Image Source: Edited image from Centreforhearing.org

Receiver/stimulator: As for the receiver/stimulator, it is completely hidden beneath the skin – and contrary to the concerns of some patients, there are zero wires or connectors that emerge from the skin.  When placing the receiver/stimulator, a surgeon creates a shallow indentation in the bone of the skull, so the receiver/stimulator lies flush and even with the skull. The surgery is performed behind the ear. After the surgery, you cannot detect that someone has the implant unless they are wearing the external microphone/processor and transmitter. 

Image Source: Edited image from AAOCI

Electrode array: Extending out of the implanted receiver/stimulator is a thin, flexible “electrode array.” A surgeon implants the electrode array into the snail-shaped cochlea. The surgeon enters this area from an incision point just behind the ear. When activated, the electrode array stimulates different parts of the cochlea with the electrical signals it receives from the receiver/stimulator. 
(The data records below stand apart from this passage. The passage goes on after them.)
-- ==== Sys2Proof/Machine/Nvme.lean ====
section
/-! DEFINITION. The NVMe controller PF0 (R335-R348): the I/O commands with their order, the admin commands, enabling,
resets, power states; and the end of a NAND program. Formats of the base specification are presumed (log entry 6). -/

namespace Sys2Proof.Machine

/-! Data pointers. -/

/-- Memory page size: CC.MPS (R335). -/
def NvmeSt.page (n : NvmeSt) : Nat := 2 ^ (12 + fld n.cc.toNat 7 4)

/-- A PRP list from an address: the pages of the rest of a transfer. -/
def prpList (s : State) (page : Nat) : Nat → Nat → Nat → Option (List (Nat × Nat))
  | 0, _, rest => if rest = 0 then some [] else none
  | fuel + 1, at_, rest =>
    if rest = 0 then some []
    else match s.paRead (hostPa at_) 8 with
      | .bad => none
      | .ok bs _ =>
        let e := leNat bs
        if e % page ≠ 0 then none
        else if at_ % page = page - 8 ∧ page < rest then prpList s page fuel e rest
        else (prpList s page fuel (at_ + 8) (rest - page)).map fun r => (e, min rest page) :: r

/-- The pieces of a transfer of `n` bytes by PRP1 and PRP2. -/
def State.prps (s : State) (c : NvmeCmd) (n : Nat) : Option (List (Nat × Nat)) :=
  let page := s.nvme.page
  let p1 := c.prp1.toNat
  let first := min n (page - p1 % page)
  if p1 % 4 ≠ 0 then none
  else if n = 0 then some []
  else if n ≤ first then some [(p1, n)]
  else if n ≤ first + page then
    if c.prp2.toNat % page = 0 then some [(p1, first), (c.prp2.toNat, n - first)] else none
  else if c.prp2.toNat % 8 ≠ 0 then none
  else (prpList s page (2 * (n / 8 + 2)) c.prp2.toNat (n - first)).map fun r => (p1, first) :: r

/-- Reads a transfer from the host. -/
def State.nvPull (s : State) (ps : List (Nat × Nat)) : List Byte :=
  ps.flatMap fun p => match s.paRead (hostPa p.1) p.2 with
    | .ok bs _ => bs
    | .bad => zeros p.2

/-- Writes a transfer to the host. -/
def nvPush : List (Nat × Nat) → List Byte → State → State
  | [], _, s => s
  | p :: ps, bs, s => nvPush ps (bs.drop p.2) (s.paWrite (hostPa p.1) (bs.take p.2))

/-! I/O commands. -/

/-- SLBA and the number of blocks. -/
def nvSlba (c : NvmeCmd) : Nat := c.cdw10.toNat + c.cdw11.toNat * 2 ^ 32
def nvNlb (c : NvmeCmd) : Nat := fld c.cdw12.toNat 0 16 + 1

/-- Dataset Management with Deallocate. -/
def nvDealloc (c : NvmeCmd) : Bool := bitN c.cdw11.toNat 2

/-- Write-class commands (R337). -/
def NvmeOut.writeClass (o : NvmeOut) : Bool :=
  o.sq != 0 && (o.cmd.opcode == 0x01 || o.cmd.opcode == 0x08 || o.cmd.opcode == 0x81 || (o.cmd.opcode == 0x09 && nvDealloc o.cmd))

/-- Ordered commands (R343). -/
def NvmeOut.ordered (o : NvmeOut) : Bool := o.sq != 0 && (o.cmd.opcode == 0x81 || o.cmd.opcode == 0x82)

/-- Format NVM. -/
def NvmeOut.format (o : NvmeOut) : Bool := o.sq == 0 && o.cmd.opcode == 0x80

/-- `x` lies in the scope of the ordered command `o` (R343). -/
def NvmeOut.scope (o x : NvmeOut) : Bool := bitN o.cmd.cdw13.toNat 0 || o.sq == x.sq

/-- Two commands act on one namespace. -/
def NvmeOut.sameNs (a b : NvmeOut) : Bool :=
  a.cmd.nsid == b.cmd.nsid || (a.format && a.cmd.nsid == 0xFFFFFFFF#32) || (b.format && b.cmd.nsid == 0xFFFFFFFF#32)

/-- The command `o` waits for the earlier command `e` (R343, R347). -/
def NvmeOut.waitsFor (o e : NvmeOut) : Bool :=
  decide (e.order < o.order) && o.sameNs e &&
    (e.format || o.format || (o.ordered && e.writeClass && o.scope e) || (o.writeClass && e.ordered && e.scope o))

/-- A command may start now: nothing it waits for is left, and the flash side is not in PS2 (R343, R345). -/
def State.nvReady (s : State) (o : NvmeOut) : Bool :=
  !o.started && (s.nvme.ps != 2 || o.format) && !(s.nvme.outs.any fun e => o.waitsFor e)

/-- A command ends: it is completed and leaves the list. -/
def State.nvEnd (s : State) (o : NvmeOut) (status dw0 : Nat) : State :=
  (s.modNvme fun n => { n with outs := n.outs.filter fun x => x.order != o.order }).nvComplete o.sq o.cmd status dw0

/-- Namespaces refuse writes: too little spare, held mode, no bank behind a write, or no key (R327, R341, R415, R418, R463). -/
def State.nvProtectedNow (s : State) (nsid : Nat) : Bool :=
  s.mediaReadOnly || s.mgt.held || s.pwr.holdup == 3 || !thas s.mgt.keyRegs nsid

/-- Read and Ordered Read (R310): the readable blocks are transferred, whatever the others are. -/
def State.nvDoRead (s : State) (o : NvmeOut) : State :=
  let c := o.cmd
  let n := nvNlb c
  match s.prps c (4096 * n) with
  | none => s.nvEnd o nvPrpOffset 0
  | some ps =>
    let r := s.nsRead c.nsid.toNat (nvSlba c) n
    let old := r.2.nvPull ps
    let bs := ((List.range n).zip r.1).flatMap fun e => match e.2 with
      | .data d => bytesLE 4096 d.toNat
      | .lost => (old.drop (4096 * e.1)).take 4096
    let bad := r.1.any fun x => x == .lost
    let s1 := ((nvPush ps bs r.2).charge (s.nsOwner c.nsid.toNat) 11 none bs.length).modNvme fun m => { m with unitsRead := m.unitsRead + n, readCmds := m.readCmds + 1 }
    s1.nvEnd o (if bad then nvReadError else nvOk) 0

/-- Write and Ordered Write (R20, R311, R324): the data are fetched and gathered; the completion follows the journal. -/
def State.nvDoWrite (s : State) (o : NvmeOut) : State :=
  let c := o.cmd
  let n := nvNlb c
  let id := c.nsid.toNat
  if s.nvProtectedNow id then s.nvEnd o nvProtected 0
  else match s.prps c (4096 * n) with
    | none => s.nvEnd o nvPrpOffset 0
    | some ps =>
      let bs := s.nvPull ps
      let s1 := s.modNvme fun m => { m with
        outs := m.outs.map fun x => if x.order = o.order then { x with started := true, left := n } else x
        unitsWritten := m.unitsWritten + n, writeCmds := m.writeCmds + 1 }
      ((s1.charge (s1.nsOwner id) 10 (some 3) (4096 * n)).charge (s1.nsOwner id) 11 none (4096 * n)).each (atomicPieces (nvSlba c) n) fun s pc =>
        s.gatherPiece o.order ((List.range pc.2).map fun i => s.unitFor id (pc.1 + i) ((bs.drop (4096 * (pc.1 + i - (nvSlba c)))).take 4096))

/-- Ranges of a Dataset Management: SLBA and length. -/
def dsmRanges (n : Nat) (bs : List Byte) : List (Nat × Nat) := (List.range n).map fun i => (leAt bs (16 * i + 8) 8, leAt bs (16 * i + 4) 4)

/-- Dataset Management (R323, R337). -/
def State.nvDoDsm (s : State) (o : NvmeOut) : State :=
  let c := o.cmd
  let id := c.nsid.toNat
  let n := fld c.cdw10.toNat 0 8 + 1
  if !nvDealloc c then s.nvEnd o nvOk 0
  else if s.nvProtectedNow id then s.nvEnd o nvProtected 0
  else match s.prps c (16 * n) with
    | none => s.nvEnd o nvPrpOffset 0
    | some ps =>
      let rs := dsmRanges n (s.nvPull ps)
      let size := ((s.nsOf id).map fun x => x.size).getD 0
      if rs.any fun r => decide (size < r.1 + r.2) then s.nvEnd o nvLbaRange 0
      else (s.each rs fun s r => s.discardRange id r.1 r.2).nvEnd o nvOk 0

/-- Attached host namespaces (R19, R340). -/
def State.hostNs (s : State) : List NsSt := s.flash.nss.filter fun n => n.purpose == 0 && n.attached

/-- Format NVM (R347), once the commands fetched before it are complete. -/
def State.nvDoFormat (s : State) (o : NvmeOut) : State :=
  let c := o.cmd
  let ses := fld c.cdw10.toNat 9 3
  let ns := (s.hostNs.filter fun n => c.nsid == 0xFFFFFFFF#32 || n.nsid == c.nsid.toNat).map fun n => n.nsid
  let s1 := s.each ns fun s n => if ses = 0 then s.unmapAll n else s.eraseNs .pf0 n
  s1.nvEnd o nvOk 0

/-- A command is performed. -/
def State.nvStart (s : State) (o : NvmeOut) : State :=
  if o.format then s.nvDoFormat o
  else if o.cmd.opcode = 0x02 ∨ o.cmd.opcode = 0x82 then s.nvDoRead o
  else if o.cmd.opcode = 0x01 ∨ o.cmd.opcode = 0x81 then s.nvDoWrite o
  else if o.cmd.opcode = 0x08 then
    if s.nvProtectedNow o.cmd.nsid.toNat then s.nvEnd o nvProtected 0
    else (s.unmapRange o.cmd.nsid.toNat (nvSlba o.cmd) (nvNlb o.cmd)).nvEnd o nvOk 0
  else if o.cmd.opcode = 0x09 then s.nvDoDsm o
  else s.nvEnd o nvOk 0

/-- The regulator that a command's data pass in a namespace that a partition owns, with their bytes: that of flash reads or that of
flash programs (R261). -/
def nvPoint (c : NvmeCmd) : Option (Nat × Nat) :=
  if c.opcode = 0x02 ∨ c.opcode = 0x82 then some (2, 4096 * nvNlb c)
  else if c.opcode = 0x01 ∨ c.opcode = 0x81 then some (3, 4096 * nvNlb c)
  else none

/-- A command that the regulator of its namespace's owner holds (R260); NVMe commands are best-effort requests (log entry 15). -/
def State.nvHeld (s : State) (o : NvmeOut) : Bool :=
  match nvPoint o.cmd with
  | some (r, _) => decide (s.nsOwner o.cmd.nsid.toNat < 32) && (tget (s.ptn (s.nsOwner o.cmd.nsid.toNat)).regs r {}).holds r false
  | none => false

/-- Commands that may start but for their regulator are counted, once each. -/
def State.nvNote (s : State) : State :=
  s.each (s.nvme.outs.filter fun o => s.nvReady o && s.nvHeld o) fun s o => match nvPoint o.cmd with
    | some (r, n) => s.holdRequest (s.nsOwner o.cmd.nsid.toNat) r false n (.nvme o.order)
    | none => s

/-- A command starts, and no longer waits at a regulator. -/
def State.nvBegin (s : State) (o : NvmeOut) : State :=
  (match nvPoint o.cmd with
    | some (r, _) => s.unheld (s.nsOwner o.cmd.nsid.toNat) r (.nvme o.order)
    | none => s).nvStart o

/-- Starts every command that may start, in the order of their fetch; each turn starts one. -/
def nvPump : Nat → State → State
  | 0, s => s
  | fuel + 1, s => match s.nvme.outs.find? fun o => s.nvReady o && !s.nvHeld o with
    | some o => nvPump fuel (s.nvBegin o)
    | none => s

/-- As nvPump, over every command. -/
def State.nvGo (s : State) : State := (nvPump (s.nvme.outs.length + 1) s).nvNote

/-- The order of a fetched command, and the state with its queue's head advanced. -/
def State.nvFetch (s : State) (q : Nat) : Nat × State :=
  (s.nvme.orderNext, s.modNvme fun n => { n with
    orderNext := n.orderNext + 1
    sqs := match tfind n.sqs q with
      | some x => tset n.sqs q { x with head := (x.head + 1) % x.size }
      | none => n.sqs })

/-- I/O opcodes of R337. -/
def nvIoOpcodes : List (BitVec 8) := [0x00, 0x01, 0x02, 0x08, 0x09, 0x81, 0x82]

/-- What an I/O command is refused for (R337, R341, R343). -/
def State.nvIoBad (s : State) (c : NvmeCmd) : Option Nat :=
  let op := c.opcode
  let ns := s.hostNs.find? fun n => n.nsid == c.nsid.toNat
  let ranged := op == 0x01 || op == 0x02 || op == 0x08 || op == 0x81 || op == 0x82
  let ord := op == 0x81 || op == 0x82
  if !nvIoOpcodes.contains op then some nvInvalidOpcode
  else if c.psdt ≠ 0 then some nvInvalidField
  else match ns with
    | none => some nvInvalidNs
    | some n =>
      if ord ∧ (fld c.cdw12.toNat 16 16 ≠ 0 ∨ fld c.cdw13.toNat 1 31 ≠ 0 ∨ c.cdw14 ≠ 0 ∨ c.cdw15 ≠ 0) then some nvInvalidField
      else if ranged ∧ op ≠ 0x08 ∧ 512 < (nvNlb c) then some nvInvalidField
      else if ranged ∧ n.size < (nvSlba c) + (nvNlb c) then some nvLbaRange
      else none

/-- An I/O command is fetched from queue `q` for the row of one opcode; a command of an opcode without a row is taken and
refused by whichever row is commanded (log entry 3). -/
def State.nvIo (s : State) (q : BitVec 16) (c : NvmeCmd) (op : BitVec 8) : State :=
  let n := q.toNat
  if !s.nvme.rdy || n == 0 || (s.sq n).isNone then s
  else if c.opcode != op && nvIoOpcodes.contains c.opcode then s
  else
    let f := s.nvFetch n
    match f.2.nvIoBad c with
    | some st => f.2.nvComplete n c st 0
    | none =>
      let s1 := f.2.modNvme fun m => { m with outs := m.outs ++ [{ sq := n, cmd := c, order := f.1 }] }
      s1.flashWake.nvGo

/-- WRITE (R20, R311, R337). -/
def execNvmeWrite (q : BitVec 16) (cmd : NvmeCmd) (s : State) : Host.Outcome State Fault Refusal := .next (s.nvIo q cmd 0x01)

/-- READ (R310, R337). -/
def execNvmeRead (q : BitVec 16) (cmd : NvmeCmd) (s : State) : Host.Outcome State Fault Refusal := .next (s.nvIo q cmd 0x02)

/-- FLUSH (R337): every write that completed earlier is on the medium already. -/
def execNvmeFlush (q : BitVec 16) (cmd : NvmeCmd) (s : State) : Host.Outcome State Fault Refusal := .next (s.nvIo q cmd 0x00)

/-- WRITE_ZEROES (R337). -/
def execWriteZeroes (q : BitVec 16) (cmd : NvmeCmd) (s : State) : Host.Outcome State Fault Refusal := .next (s.nvIo q cmd 0x08)

/-- DATASET_MANAGEMENT (R323, R337). -/
def execDatasetManagement (q : BitVec 16) (cmd : NvmeCmd) (s : State) : Host.Outcome State Fault Refusal := .next (s.nvIo q cmd 0x09)

/-- ORDERED_WRITE (R343). -/
def execOrderedWrite (q : BitVec 16) (cmd : NvmeCmd) (s : State) : Host.Outcome State Fault Refusal := .next (s.nvIo q cmd 0x81)

/-- ORDERED_READ (R343). -/
def execOrderedRead (q : BitVec 16) (cmd : NvmeCmd) (s : State) : Host.Outcome State Fault Refusal := .next (s.nvIo q cmd 0x82)

/-- Units of a command are recorded; with the last one it completes (R20). -/
def State.nvUnits (s : State) (order n : Nat) : State :=
  match s.nvme.outs.find? fun o => o.order == order with
  | none => s
  | some o =>
    if o.left ≤ n then s.nvEnd o nvOk 0
    else s.modNvme fun m => { m with outs := m.outs.map fun x => if x.order = order then { x with left := x.left - n } else x }

/-- No block takes a unit of a command: it completes with an error, once (R20). -/
def State.nvWriteFailed (s : State) (order : Nat) : State :=
  match s.nvme.outs.find? fun o => o.order == order with
  | none => s
  | some o => s.nvEnd o nvWriteFault 0

/-- NAND_PROGRAM_COMPLETE (R311, R315): the units of the wordline stand, or the write goes to another block. -/
def execNandProgramComplete (ch : Fin 64) (ok : Bool) (s : State) : Host.Outcome State Fault Refusal :=
  .next (match tfind s.flash.progs ch with
    | none => s
    | some p =>
      if ok then
        let r := s.progDone ch p
        let s1 := (r.2.each r.1 fun s d => s.nvUnits d.1 d.2).nvGo
        if 64 ≤ (tget s1.flash.gather ch []).length then s1.startProg ch else s1
      else
        let r := s.progFailed ch p
        (r.2.each r.1 State.nvWriteFailed).nvGo)

/-! Admin commands. -/

/-- Admin opcodes of R336. -/
def nvAdminOpcodes : List (BitVec 8) :=
  [0x00, 0x01, 0x02, 0x04, 0x05, 0x06, 0x08, 0x09, 0x0A, 0x0C, 0x10, 0x11, 0x80]

/-- An admin command is fetched for the row of one opcode; the run answers with status and result, or takes the command
over. -/
def State.nvAdmin (s : State) (c : NvmeCmd) (op : BitVec 8) (run : Nat → State → Option (Nat × Nat) × State) : State :=
  if !s.nvme.rdy || (s.sq 0).isNone then s
  else if c.opcode != op && nvAdminOpcodes.contains c.opcode then s
  else
    let f := s.nvFetch 0
    if !nvAdminOpcodes.contains c.opcode then f.2.nvComplete 0 c nvInvalidOpcode 0
    else if c.psdt ≠ 0 then f.2.nvComplete 0 c nvInvalidField 0
    else match run f.1 f.2 with
      | (some r, s1) => s1.nvComplete 0 c r.1 r.2
      | (none, s1) => s1

/-- CREATE_IO_CQ (R336). -/
def execCreateIoCq (cmd : NvmeCmd) (s : State) : Host.Outcome State Fault Refusal :=
  .next (s.nvAdmin cmd 0x05 fun _ s =>
    let id := fld cmd.cdw10.toNat 0 16
    let size := fld cmd.cdw10.toNat 16 16
    let d := cmd.cdw11.toNat
    if id = 0 ∨ 128 < id ∨ (s.cq id).isSome then (some (nvQueueId, 0), s)
    else if size = 0 ∨ 4095 < size then (some (nvQueueSize, 0), s)
    else if !bitN d 0 then (some (nvInvalidField, 0), s)
    else if 128 < fld d 16 16 then (some (nvVector, 0), s)
    else (some (nvOk, 0), s.modNvme fun n => { n with
      cqs := tset n.cqs id { base := cmd.prp1.toNat, size := size + 1, vector := fld d 16 16, ien := bitN d 1 } }))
These days, virtually all cochlear implants use a “multi-channel” electrode array. Multi-channel means that there are different contact points that send electrical stimulation to specific parts of the cochlea. Each contact point is responsible for a range of sound frequencies. In this image, you can see 16 contact points along the electrode array. Each contact point is responsible for delivering electrical stimulation for a specific sound frequency range.

Image Source: Edited Image from Advanced Bionics 

Bringing It All Together

As you can see, the miracle of the cochlear implant – and its ability to restore hearing – has come a long way from Count Volta’s experiment of putting metal rods into his ears and flipping on the electricity. By using the above components, the cochlear implant does the job of the ear – skipping steps 1 through 7 above – to deliver electrical sound information directly to the cochlea. To achieve this, the various parts of the cochlear implant do the following: 

  1. The microphone picks up sounds from the environment. 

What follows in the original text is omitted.